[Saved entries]

▬▬▬▬▬▬

/-- R44: how an accepted RESUME in PAUSED takes up the work of each phase, with no boundary held and the abort mark
clear: RAISE_WAIT at its gate or at its pending lock approach (R125), GROUT_WAIT at the grout gate, THROTTLED at the reopen
decision, and every other phase; with the abort mark set the lowering begins again. -/
def Obligations.ResumeTakesUpTheWork : Prop :=
  ∀ s : State, s.portFree = true → s.drivesLegal = true → s.watchQuiet = true →
    s.seq.config.isSome = true → s.faults.pending = [] → s.seq.runState = .paused →
    s.contacts.estop.active = false → s.line.state ≠ .broken → s.seq.held = none →
    ∃ t, exec (.resume []) s = .next t ∧ t.port = (s.replied codeResume [] 0 0 []).port ∧
      t.contacts = s.contacts ∧ t.table.entries = s.table.entries ∧ t.faults.mask = s.faults.mask ∧
      (s.seq.abortMark = false → s.seq.stage = .winch →
        Test.short.holds (compareNat (s.filtered .wl) ((s.winch.map WinchRecord.target).getD 0) 0) = true →
        Test.overTest.holds (compareNat (s.filtered .wt) ((s.winch.map WinchRecord.snag).getD 0) 0) = false →
        s.winch.isSome = true →
        t.seq.runState = .running ∧ t.drives.winch = true ∧
        t.winch.map WinchRecord.stallRef = some (s.filtered .wl) ∧
        t.winch.map WinchRecord.stallTimer = some 0) ∧
      (s.seq.abortMark = false → s.seq.stage = .grout → s.grout.phase = .draw →
        s.grout.claim.isSome = true → s.grout.record.isSome = true →
        Test.clear.holds (compareNat (s.filtered .gp) ((s.grout.record.map GroutRecord.limit).getD 0) 0) = true →
        t.seq.runState = .running ∧ t.grout = s.grout ∧ t.drives = { Drives.off with grout := true }) ∧
      (s.seq.abortMark = false → s.seq.stage = .grout → s.grout.phase = .wait →
        s.grout.claim = none →
        (s.cfg Setup.main 0 ≠ 0 →
          t.seq.runState = .running ∧ t.grout.claim = none ∧ t.drives = .off ∧
          t.grout.phase = (if s.drawers < s.cfg Setup.concurrency 0 then .intent else .wait)) ∧
        (s.cfg Setup.main 0 = 0 → s.grout.record.isSome = true →
          Test.clear.holds (compareNat (s.filtered .gp) ((s.grout.record.map GroutRecord.limit).getD 0) 0) = true →
          t.seq.runState = .running ∧ t.grout.phase = .draw ∧
          t.grout.claim = some { ticks := 0, throttles := 0 } ∧
          t.drives = { Drives.off with grout := true })) ∧
      (s.seq.abortMark = false → s.seq.stage = .grout → s.grout.phase = .throttled →
        s.grout.claim.isSome = true → s.grout.record.isSome = true →
        (Test.short.holds (compareNat (s.filtered .gp) ((s.grout.record.map GroutRecord.reopen).getD 0) 0) = true →
          Test.clear.holds (compareNat (s.filtered .gp) ((s.grout.record.map GroutRecord.limit).getD 0) 0) = true →
          t.seq.runState = .running ∧ t.grout = { s.grout with phase := .draw } ∧
          t.drives = { Drives.off with grout := true }) ∧
        (Test.short.holds (compareNat (s.filtered .gp) ((s.grout.record.map GroutRecord.reopen).getD 0) 0) = false →
          t.seq.runState = .running ∧ t.grout = s.grout ∧ t.drives = .off)) ∧
      (s.seq.abortMark = false → s.seq.stage = .stress → s.jack.phase = .raiseWait →
        t.seq.runState = .running ∧ t.table.gateTimer = s.table.gateTimer ∧
        (s.jack.approach ≠ .pending →
          t.jack = { s.jack with phase := if t.raiseConditions = true then .raiseIntent else .raiseWait } ∧
          t.drives = .off) ∧
        (s.jack.approach = .pending → s.loadAgainst s.stepTarget = .void →
          t.jack = s.jack ∧ t.drives = .off) ∧
        (s.jack.approach = .pending → s.loadAgainst s.stepTarget = .below →
          t.jack =
            { s.jack with
              approach := .made
              phase := if t.raiseConditions = true then .raiseIntent else .raiseWait } ∧
          t.drives = .off) ∧
        (s.jack.approach = .pending → s.loadAgainst s.stepTarget = .above →
          t.jack = { s.jack with approach := .made, phase := .rampDown } ∧
          t.drives = { Drives.off with lower := true }) ∧
        (s.jack.approach = .pending → s.loadAgainst s.stepTarget = .within →
          s.contacts.seat.active = false →
          t.jack = { s.jack with approach := .made, phase := .seating, lockOffTimer := 0 } ∧
          t.drives = { Drives.off with seating := true })) ∧
      (s.seq.abortMark = false → s.seq.stage = .grout → s.grout.phase = .rest →
        t.seq.runState = .running ∧ t.grout = s.grout ∧ t.drives = .off) ∧
      (s.seq.abortMark = false → s.seq.stage = .stress → s.jack.phase = .rampUp →
        s.jack.approach ≠ .pending →
        t.seq.runState = .running ∧ t.drives = .off ∧ t.table.gateTimer = 0 ∧
        t.jack.phase = (if t.raiseConditions = true then .raiseIntent else .raiseWait)) ∧
      (s.seq.abortMark = false → s.seq.stage = .stress → s.jack.phase = .hold →
        t.seq.runState = .running ∧ t.jack = s.jack ∧ t.drives = s.drives) ∧
      (s.seq.abortMark = false → s.seq.stage = .stress → s.jack.phase = .rampDown →
        Test.overTest.holds (s.loadAgainst s.stepTarget) = true →
        t.seq.runState = .running ∧ t.jack = s.jack ∧ t.drives = { Drives.off with lower := true }) ∧
      (s.seq.abortMark = false → s.seq.stage = .stress → s.jack.phase = .seating →
        s.contacts.seat.active = false →
        t.seq.runState = .running ∧ t.jack = { s.jack with lockOffTimer := 0 } ∧
        t.drives = { Drives.off with seating := true }) ∧
      (s.seq.abortMark = false → s.seq.stage = .stress → s.jack.phase = .release →
        s.contacts.jackHome.active = false →
        t.seq.runState = .running ∧ t.jack = { s.jack with lockOffTimer := 0 } ∧
        t.drives = { Drives.off with lower := true }) ∧
      (s.seq.abortMark = false → s.seq.stage = .stress → s.jack.phase = .settle →
        t.seq.runState = .running ∧ t.jack = { s.jack with lockOffTimer := 0 } ∧ t.drives = .off) ∧
      (s.seq.abortMark = true → s.seq.stage = .stress → s.contacts.jackHome.active = false →
        t.seq.runState = .aborting ∧ t.drives = { Drives.off with lower := true }) ∧
      (s.seq.abortMark = true → s.seq.stage = .stress → s.contacts.jackHome.active = true →
        t.seq.runState = .idle ∧ t.seq.stage = .none ∧ t.seq.abortMark = false ∧
        t.eval.summary.jobStatus = .aborted ∧ t.jack.lockedLoad = none ∧ t.jack.schedule = [] ∧
        t.drives = .off)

▬▬▬▬▬▬

Read through the entries above and copy each line that has the string "else" in it.

          t.grout.phase = (if s.drawers < s.cfg Setup.concurrency 0 then .intent else .wait)) ∧
          t.jack = { s.jack with phase := if t.raiseConditions = true then .raiseIntent else .raiseWait } ∧
              phase := if t.raiseConditions = true then .raiseIntent else .raiseWait } ∧
        t.jack.phase = (if t.raiseConditions = true then .raiseIntent else .raiseWait)) ∧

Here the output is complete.